Setting up a non-profit organization (NPO) in Ireland
Setting up a non-profit organization (NPO) in Ireland. Ireland recognizes many different types of not-for-profit organizations (NPOs). All charities must be included in the Register of Charities maintained by the Charities Regulator. Registration with the Charity Regulator is an online process. Registration fee is 100 euro. During registration will be asked to provide certain key information, include your organisation’s Constitution, and a declaration of eligibility to be registered as a charity. The Charities Regulator will then assess your application for eligibility and will contact you if you if they have any queries. This process may take some time. While in the process of registering with the Charities Regulator, organisations cannot carry out any fundraising or charitable activities. They can continue, however, to put in place their organisational structures. The charity must:
➢ Operates in the Republic of Ireland
➢ Exists for a charitable purpose(s)
➢ Exists to benefit the public or a section of the public in Ireland, or elsewhere, through its charitable purpose(s)
➢ Is not an excluded body
A charitable organisation that operates in Ireland must apply to be registered. This does not mean that the people (or section of the public) that your organisation will benefit need to be in Ireland. For example, an organisation can operate in Ireland with the main purpose of advancing education, by building schools in a number of communities in a specific region of Africa, to benefit the children and future generations of those communities. If the annual income of an organisation is in excess of EUR 100,000, the accounts must be audited. Where the gross income or expenditure of a charitable organisation in a financial year does not exceed 100.000 euro, the charity trustees may, instead of preparing an annual statement of accounts in respect of that year, prepare an income and expenditure account in respect of, and a statement of the assets and liabilities of, the charitable organisation.

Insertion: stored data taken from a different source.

/-- Settles O60, range by range of the literal's value. -/
theorem literalInlining : Obligations.LiteralInlining := by
  refine ⟨fun labels n hlo hhi => ⟨_, rfl, literalOperand_inline hlo hhi⟩, fun labels n hn => ?long,
    fun labels => ⟨_, rfl, rfl, rfl⟩, fun labels sl n => ?word, fun labels n => ⟨_, rfl, rfl, rfl⟩,
    fun labels sl src k h => lower_eq_inlineLit h, by decide, by decide⟩
  case long =>
    have hsigned : signed (wrap n) < -1 ∨ 30 < signed (wrap n) := by
      by_cases hupper : 32768 ≤ n
      · rw [signed_wrap_upper hupper (by omega)]
        omega
      · rw [signed_wrap (by omega) (by omega)]
        omega
    exact ⟨.litNext (wrap n), congrArg Except.ok (literalOperand_long hsigned), rfl, rfl⟩
  case word => exact congrArg Except.ok (literalOperand_signed_wrap sl n).symm

end Sys2Proof.Claims
end

section
/-! SUPPORT. Instructions held in memory: how long an encoding is, what is fetched where memory holds one, and the step
over it with the skip flag set (30_encoding.md R70, R86; 40_step_and_operands.md R112, R129). -/

namespace Sys2Proof

/-- An encoding is the instruction word and the trailing words (R86). -/
theorem length_encode (i : Instr) : (encode i).length = 1 + i.trailingCount := by
  rcases i.format_cases with ⟨op, b, a, rfl⟩ | ⟨a, rfl⟩ | ⟨f, rfl⟩
  · simp [encode_ofBasic, Instr.trailingCount, Operand.trailingCount, Nat.add_comm]
  · exact Nat.add_comm _ _
  · rfl

theorem Instr.trailingCount_le_two (i : Instr) : i.trailingCount ≤ 2 := by
  rcases i.format_cases with ⟨op, b, a, rfl⟩ | ⟨a, rfl⟩ | ⟨f, rfl⟩
  · rw [Instr.trailingCount, Instr.shape_ofBasic]
    exact Nat.add_le_add a.trailingCount_le_one b.trailingCount_le_one
  · exact a.trailingCount_le_one.trans (by decide)
  · exact Nat.zero_le 2

/-- No instruction is longer than what is fetched (R70). -/
theorem length_encode_le_three (i : Instr) : (encode i).length ≤ 3 := by
  have htrailing := i.trailingCount_le_two
  rw [length_encode]
  omega

end Sys2Proof

namespace Sys2Proof.Claims
open Sys2Proof.Machine

/-- Memory holds two lists of words in a row exactly if it holds the first and, right after it, the second. -/
theorem holdsWords_append {s : State} {addr : Word} {ws vs : List Word} :
    HoldsWords s addr (ws ++ vs) ↔
      HoldsWords s addr ws ∧ HoldsWords s (addr + BitVec.ofNat 16 ws.length) vs := by
  constructor
  · intro h
    refine ⟨fun k hk => ?_, fun k hk => ?_⟩
    · rw [h k (by rw [List.length_append]; omega), List.getElem_append_left hk]
    · have hword := h (ws.length + k) (by rw [List.length_append]; omega)
      rw [BitVec.ofNat_add, ← add_assoc] at hword
      rw [hword, List.getElem_append_right (by omega)]
      simp
  · rintro ⟨hws, hvs⟩ k hk
    by_cases hlt : k < ws.length
    · rw [hws k hlt, List.getElem_append_left hlt]
    · obtain ⟨j, rfl⟩ := Nat.exists_eq_add_of_le (Nat.not_lt.mp hlt)
      rw [List.length_append] at hk
      rw [BitVec.ofNat_add, ← add_assoc, hvs j (by omega), List.getElem_append_right (by omega)]
      simp

/-- Up to three words held at PC are the first ones fetched (R112). -/
theorem prefix_fetch_of_holdsWords {s : State} {ws : List Word} (h : HoldsWords s s.pc ws) (hlen : ws.length ≤ 3) :
    ws <+: s.fetch := by
  refine List.prefix_iff_getElem.mpr ⟨hlen, fun k hk => ?_⟩
  rw [← h k hk]
  have hk3 : k < 3 := by omega
  interval_cases k
  · simp [State.fetch]
  · rfl
  · rfl

/-- A well-formed instruction held at PC is the one the step decodes (R112, R114). -/
theorem decode_fetch_of_holdsWords {s : State} {i : Instr} (hi : i.wellFormed = true)
    (h : HoldsWords s s.pc (encode i)) : ∃ rest, decode s.fetch = .ok (i, rest) := by
  obtain ⟨rest, hrest⟩ := prefix_fetch_of_holdsWords h (length_encode_le_three i)
  exact ⟨rest, by rw [← hrest]; exact decodeEncodeRoundTrip i rest hi⟩

end Sys2Proof.Claims

namespace Sys2Proof.Machine
open Sys2Proof.Claims

/-- Stepping over an instruction moves PC by the length of its encoding (R129). -/
theorem skipOver_eq (i : Instr) (s : State) :
    skipOver i s =
      { s with
        pc := s.pc + BitVec.ofNat 16 (encode i).length
        cycles := s.cycles + 1
        skip := i.conditional } := by
  have hpc : s.pc + 1 + BitVec.ofNat 16 i.trailingCount = s.pc + BitVec.ofNat 16 (encode i).length := by
    rw [length_encode, BitVec.ofNat_add, ← add_assoc]
    rfl
  rw [skipOver_spec, hpc]

/-- With the skip flag set, an instruction held at PC that is no halt word is stepped over (R129). -/
theorem step_of_skipped_holdsWords {s : State} {i : Instr} (hs : s.skip = true) (hi : i.wellFormed = true)
    (hhalt : i.isHalt = false) (h : HoldsWords s s.pc (encode i)) : step s = .next (skipOver i s) := by
  obtain ⟨rest, hd⟩ := decode_fetch_of_holdsWords hi h
  exact step_of_skipped hd hs hhalt

theorem isHalt_of_conditional {i : Instr} (h : i.conditional = true) : i.isHalt = false := by
  rcases i.format_cases with ⟨op, b, a, rfl⟩ | ⟨a, rfl⟩ | ⟨f, rfl⟩
  · simp [Instr.isHalt]
  · rfl
  · cases h

end Sys2Proof.Machine
end

section
/-! SUPPORT. What an executed instruction adds to the cycle counter (40_step_and_operands.md R134; 70_reset_and_hazards.md
R241). -/

namespace Sys2Proof.Machine

/-- Every instruction adds one cycle for each trailing word and its cost; for a halt word both are zero. -/
theorem exec_cycles {i : Instr} {s t : State} (h : exec i s = .next t) :
    t.cycles = s.cycles + i.trailingCount + cost i.mnemonic := by
  rcases exec_cases i s with ⟨op, b, a, rfl, hn⟩ | ⟨a, rfl, hn⟩ | ⟨f, rfl, hn⟩ <;>
    obtain rfl := Host.Outcome.next.inj (hn.symm.trans h)
  · obtain ⟨-, -, hcycles, -⟩ := Family.run_spec (familyOf op) b a s
    rw [State.charge_cycles, hcycles, Instr.trailingCount, Instr.mnemonic, Instr.shape_ofBasic]
  · obtain ⟨-, -, -, -, -, -, -, -, hcycles⟩ := call_spec a s
    rw [State.charge_cycles, hcycles]
    rfl
  · rfl

end Sys2Proof.Machine
end

section
/-! SUPPORT. Runs: what each outcome of the first step makes of a run, and what a run can come to
(40_step_and_operands.md R110, R136; 60_exceptions.md R211, R212). -/

namespace Sys2Proof.Machine
open Sys2Proof.Claims

/-- The three outcomes of a step, each with the class of the word at PC and the answer of the step (R110). -/
theorem specOutcome_cases (s : State) :
    (specOutcome s = .halt ∧ IsHaltWord (s.readMem s.pc) ∧ step s = .next s) ∨
    (specOutcome s = .fault s.pc (s.readMem s.pc) ∧ ¬ IsHaltWord (s.readMem s.pc) ∧
      step s = .fault (.unknownOpcode s.pc (s.readMem s.pc))) ∨
    (∃ t, specOutcome s = .next t ∧ ¬ IsHaltWord (s.readMem s.pc) ∧ step s = .next t) := by
  obtain ⟨hhalted, hfaulted, hnext, -⟩ := outcomeDecidedByTheWord s
  by_cases hhalt : IsHaltWord (s.readMem s.pc)
  · obtain ⟨hout, hstep⟩ := hhalted hhalt
    exact .inl ⟨hout, hhalt, hstep⟩
  · by_cases hillegal : IsIllegalWord (s.readMem s.pc)
    · obtain ⟨hout, hstep⟩ := hfaulted hillegal
      exact .inr (.inl ⟨hout, hhalt, hstep⟩)
    · obtain ⟨t, hout, hstep, -⟩ := hnext hhalt hillegal
      exact .inr (.inr ⟨t, hout, hhalt, hstep⟩)

theorem of_specOutcome_halt {s : State} (h : specOutcome s = .halt) :
    IsHaltWord (s.readMem s.pc) ∧ step s = .next s := by
  rcases specOutcome_cases s with ⟨-, hword, hstep⟩ | ⟨hout, -⟩ | ⟨t, hout, -⟩
  · exact ⟨hword, hstep⟩
  · cases hout.symm.trans h
  · cases hout.symm.trans h

theorem of_specOutcome_fault {s : State} {p w : Word} (h : specOutcome s = .fault p w) :
    ¬ IsHaltWord (s.readMem s.pc) ∧ p = s.pc ∧ w = s.readMem s.pc ∧ step s = .fault (.unknownOpcode p w) := by
  rcases specOutcome_cases s with ⟨hout, -⟩ | ⟨hout, hword, hstep⟩ | ⟨t, hout, -⟩
  · cases hout.symm.trans h
  · obtain ⟨rfl, rfl⟩ := SpecOutcome.fault.inj (hout.symm.trans h)
    exact ⟨hword, rfl, rfl, hstep⟩
  · cases hout.symm.trans h

theorem of_specOutcome_next {s t : State} (h : specOutcome s = .next t) :
    ¬ IsHaltWord (s.readMem s.pc) ∧ step s = .next t := by
  rcases specOutcome_cases s with ⟨hout, -⟩ | ⟨hout, -⟩ | ⟨u, hout, hword, hstep⟩
  · cases hout.symm.trans h
  · cases hout.symm.trans h
  · obtain rfl := SpecOutcome.next.inj (hout.symm.trans h)
    exact ⟨hword, hstep⟩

An organisation’s purpose(s) must benefit the public or a section of the public in Ireland or elsewhere. The benefit your organisation’s purpose(s) provides should be identifiable. An organisation that benefits only one person cannot be legally regarded as a charity. However, the beneficiaries may be limited to a class of people, as long as the organisation does not put restrictions within that class or, if it does, that any such restrictions are reasonable and justified. Your organisation’s ‘purpose’ is what it is set up to achieve. The Charities Act 2009 sets out specific categories of charitable purposes:
1. The prevention or relief of poverty or economic hardship
2. The advancement of education
3. The advancement of religion
4. Any other purpose that is of benefit to the community.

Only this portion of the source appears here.